In Luminous Crossroads Sdn Bhd vLim Kong Huat Construction [2001] MLJU 475, His Lordship Low Hop Bing J (as His Lordship was then known) found as much and stated that the actions of the Plaintiff in changing its address were clearly to evade the consequences of litigation. As a result, the Plaintiff was required to furnish security for costs.  

Refer further:-

a)    Mas Anita bt Abdullah v Lew Wai Koung (No. 1) [2013] 8 MLJ 698

b)    Aoun v Bahri and another [2002] 3 All ER 182

c)    Ontulmus and others v Collett and others [2014] All ER (D) 185 (Feb)

4. The Plaintiff is a nominal party

Suing in a nominal capacity is very rarely encountered in a corporate litigation scenario. As such, I shall leave this discussion for another day.  

5. Failure to satisfy a previous judgment

In certain scenarios, the failure of the Plaintiff to satisfy a previous judgment (in a separate legal suit) will serve as leverage for the Defendant’s application for security.

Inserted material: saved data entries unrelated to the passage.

/-- CLEAR_FRAME_DELIVERY, with room for all its beats and no copy recorded, places the whole frame under the stream's
next frame sequence with its V0 word in the first beat; a recorded copy is dropped and counted, and its trace record
falls due. PTP_BYPASS places the whole frame with no verdict word, an event message behind its timestamp beat and
counted. HSR_FORWARD sends the frame's bytes unchanged on the other port of the pair and with its FCS as it came,
records it and counts it, or, that port being down, drops and counts it. The FORGET rows leave only entries younger
than 400 ms in their table, and INGRESS_BEAT_TAKEN takes the oldest beat. A CLEAR frame's bytes go to its receive
buffer and nowhere else in host memory; its row changes no slot, mode, or other stream's context or ring; the other
rows change only what they name. (R128, R139, R140, R160, R161, R308, R324, R326, Table 5.7) -/
def Obligations.OtherFramesLeave : Prop :=
  (∀ (f now : Nat) (s : State) (x : RxFrame), s.rxFrame f = some x → x.kind = .clear →
    s.ingress.length + beatCount x.body.length ≤ 2048 →
    (isDuplicate (s.atTime now) x.rx.port.val x.key = false → x.placed = 0 → x.v0Placed = false →
      1 ≤ x.body.length →
      ∃ t bs, exec (.clearFrameDelivery f now) s = .next t ∧ t.rxFrame f = none ∧ t.ingress = s.ingress ++ bs ∧
        bs.flatMap (·.data) = x.body ∧
        (bs.head?.bind (·.va)) = some (v0Word x.handle (s.stream x.handle).seqNext) ∧
        (t.stream x.handle).seqNext = ((s.stream x.handle).seqNext + 1) % 2 ^ 20 ∧ t.slots = s.slots ∧
        t.mode = s.mode ∧ (∀ k, k ≠ x.handle → t.stream k = s.stream k ∧ t.ring k = s.ring k) ∧
        (∀ r a, r = s.ring x.handle → a = bufferAddr r (r.era * 2 ^ 32 + r.reserve) → a + x.body.length ≤ 2 ^ 48 →
          ∀ k, ¬ (a ≤ k ∧ k < a + x.body.length) → Memory.byte t.hostMem k = Memory.byte s.hostMem k)) ∧
    (isDuplicate (s.atTime now) x.rx.port.val x.key = true →
      exec (.clearFrameDelivery f now) s =
        .next ((((s.atTime now).dropRx f).endTrace x 0 0 0).bumpPair (portA s.img x.rx.port.val) 0))) ∧
  (∀ (f : Nat) (s : State) (x : RxFrame), s.rxFrame f = some x → x.kind = .ptp → x.placed = 0 →
    s.ingress.length + 1 + beatCount x.body.length ≤ 2048 →
    ∃ t bs, exec (.ptpBypass f) s = .next t ∧ t.rxFrame f = none ∧ t.ingress = s.ingress ++ bs ∧
      (bs.filter (fun b => !b.stamp)).flatMap (·.data) = x.body ∧
      (∀ b ∈ bs, b.va = none ∧ b.vb = none ∧ b.bypass = true) ∧
      (ptpEvent x.body = true → bs.head? = some (stampBeat x) ∧
        Table.get 0 39 (t.port x.rx.port.val).ctr = Table.get 0 39 (s.port x.rx.port.val).ctr + 1) ∧
      (ptpEvent x.body = false → t.ports = s.ports) ∧
      t = { s with rx := t.rx, ingress := t.ingress, ports := t.ports }) ∧
  (∀ (f now : Nat) (s : State) (x : RxFrame) (a b m : Nat) (sa : BitVec 48) (q : BitVec 16) (other : Nat),
    s.rxFrame f = some x → x.kind = .hsr → pairOf s.img x.rx.port.val = some (a, b, m) → x.key = some (sa, q) →
    other = (if x.rx.port.val = a then b else a) →
    ((s.port other).up = true →
      ∃ t y, exec (.hsrForward f now) s = .next t ∧ t.rxFrame f = none ∧ t.tx = s.tx ++ [y] ∧ y.wire = x.body ∧
        y.badFcs = !x.rx.fcsGood ∧ Table.get 0 2 (t.pair a).ctr = Table.get 0 2 (s.pair a).ctr + 1 ∧ y.ports = BitVec.ofNat 16 (2 ^ other) ∧ y.stage = .ready ∧
        (∃ e ∈ (t.pair a).fwd, e.sa = sa ∧ e.seqNo = q ∧ e.port = x.rx.port.val ∧ e.at_ = max s.now now) ∧
        t = { s with
          now := max s.now now, rx := t.rx, tx := t.tx, nextFrame := s.nextFrame + 1, pairs := t.pairs }) ∧
    ((s.port other).up = false →
      exec (.hsrForward f now) s = .next (((s.atTime now).dropRx f).bumpPair a 4))) ∧
  (∀ (p : Fin 16) (now a : Nat) (s u : State), u = s.atTime now → a = portA s.img p.val →
    exec (.duplicateEntryForget p now) s = .next (u.setPair a { s.pair a with
      dup := (s.pair a).dup.filter (fun e => decide (u.now < e.at_ + 400000000)) }) ∧
    exec (.hsrForwardEntryForget p now) s = .next (u.setPair a { s.pair a with
      fwd := (s.pair a).fwd.filter (fun e => decide (u.now < e.at_ + 400000000)) })) ∧
  ∀ s : State, exec .ingressBeatTaken s = .next { s with ingress := s.ingress.drop 1 }

/-- NOTICE_TOKEN, once the bucket of the port or pair has waited for its token, takes one from what is owed, or the
oldest waiting notice leaves the queue with it; if it may be sent in clear on a port that is up, its frame is the
newest of those to be sent, ready. Before that it changes nothing. NOTICE_INTERVAL_END of an entry whose interval
has ended frees an entry that counted nothing, and otherwise starts a new interval with count zero and hands a
summary to the bucket; before that it changes nothing. A received notice is counted in counter 38 and leaves the
receive side; one that keeps Table 5.8 is the newest entry of the log and posts its event, any other is counted in
counter 11 and logged nowhere. No stream, key slot, byte of host memory or mode changes. (R164, R166, R167, R168,
R169, R489, Table 5.8, Table 17.9) -/
def Obligations.NoticesAct : Prop :=
  (∀ (p : Fin 16) (now a : Nat) (s : State) (v : PortState), a = portA s.img p.val → v = s.port a → v.tokens ≠ 0 →
    v.tokenAt + 10 ^ 9 / s.img.noticeRate ≤ max s.now now →
    (v.waits = [] → exec (.noticeToken p now) s = .next ((s.atTime now).setPort a { v with
      tokens := v.tokens - 1, tokenAt := if v.tokens = 1 then 0 else v.tokenAt + 10 ^ 9 / s.img.noticeRate })) ∧
    (∀ n rest, v.waits = n :: rest → ∃ t, exec (.noticeToken p now) s = .next t ∧ (t.port a).waits = rest ∧
      (t.port a).tokens = v.tokens ∧ (t.port a).tokenAt = v.tokenAt + 10 ^ 9 / s.img.noticeRate ∧
      (noticeOn s n.entry.code.toNat = true → noticeSealer s n = none →
        upPorts s (noticePorts s n.entry.port) ≠ 0 → ∃ y, t.tx = s.tx ++ [y] ∧ y.wire = noticeFrame s n ∧
          y.stage = .ready ∧ y.ports = BitVec.ofNat 16 (noticePorts s n.entry.port)) ∧ t = { s with
        now := t.now, tx := t.tx, nextFrame := t.nextFrame, ports := t.ports })) ∧
  (∀ (p : Fin 16) (now : Nat) (s : State) (v : PortState), v = s.port (portA s.img p.val) →
    v.tokens = 0 ∨ max s.now now < v.tokenAt + 10 ^ 9 / s.img.noticeRate →
    exec (.noticeToken p now) s = .next (s.atTime now)) ∧
  (∀ (p : Fin 16) (sa : BitVec 48) (code : BitVec 8) (now a k : Nat) (s : State) (e : NoticeEntry),
    a = portA s.img p.val → (s.port a).notices.find? (fun x => x.2.sa == sa && x.2.code == code) = some (k, e) →
    (max s.now now < e.endAt → exec (.noticeIntervalEnd p sa code now) s = .next (s.atTime now)) ∧
    (e.endAt ≤ max s.now now → e.count = 0 → exec (.noticeIntervalEnd p sa code now) s = .next ((s.atTime now).setPort a { s.port a with
      notices := Table.erase k (s.port a).notices })) ∧
    (e.endAt ≤ max s.now now → e.count ≠ 0 → ∃ t, exec (.noticeIntervalEnd p sa code now) s = .next t ∧
      Table.find k (t.port a).notices = some { e with count := 0, endAt := e.endAt + s.img.noticeMs * 1000000 } ∧
      t = { s with now := t.now, tx := t.tx, nextFrame := t.nextFrame, ports := t.ports })) ∧
  ∀ (f : Nat) (s : State) (x : RxFrame), s.rxFrame f = some x → x.kind = .notice →
    ∃ t, exec (.partnerNoticeReceive f) s = .next t ∧ t.rxFrame f = none ∧
      Table.get 0 38 (t.port x.rx.port.val).ctr = Table.get 0 38 (s.port x.rx.port.val).ctr + 1 ∧
      (noticeOkFrame x.body = true → t.noticeLog.present = true ∧
        Table.get [] t.noticeLog.newest t.noticeLog.entries = noticeWords x.rx.port.val s.plan x.body ∧
        t.noticeLog.newest = (if s.noticeLog.present then (s.noticeLog.newest + 1) % 16 else 0)) ∧
      (noticeOkFrame x.body = false → t.noticeLog = s.noticeLog ∧
        Table.get 0 11 (t.port x.rx.port.val).ctr = Table.get 0 11 (s.port x.rx.port.val).ctr + 1) ∧
      t = { s with rx := t.rx, ports := t.ports, noticeLog := t.noticeLog, eye := t.eye }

In Mas Asnita bt Abdullah v Lew Wai Koung (No. 1) [2013] 8 MLJ 698, the Defendant had obtained a previous judgment in an unrelated suit against the Plaintiff for arrears in rental. The Plaintiff did not settle the sum owed but instead, initiated a fresh action against the Defendant.

Her Ladyship Yeoh Wee Siam J stated as follows:-  

[3] According to the evidence, the defendant had obtained a judgment against the plaintiff on 13 September 2011 in the Kuala Lumpur Sessions Court vide Summons No 52–16151 of 2011 for arrears in rental amounting to RM6,750, interest at 8%pa, costs of RM408 and vacant possession but the plaintiff still fails, refuses and/or neglects to pay the amount to the defendant until the date of the filing of this action, eventhough the plaintiff was served with a sealed copy of the judgment. This fact alone, without prejudice to the merits of the present case, shows that the plaintiff is capable of not paying costs to the defendant should the plaintiff's claim be later dismissed by the court and costs be ordered against the plaintiff.

From this, it is clear that a Plaintiff must settle any and all previous litigation that it has undertaken (with the Defendant) if it intends to seriously challenge an application for security.

Concluding remarks

From the above and from reading part 1, it is clear that the Defendant has several tools at its disposal in picking the lock that is security for costs. However, this is counter-balanced by the safeguards put in place by common law for the Plaintiff.

An ultimatum with regard to security cannot be given and it would be a fool’s errand to even attempt to do so. Each case will turn on its individual facts and as is with facts, there is a world of difference between them and the truth.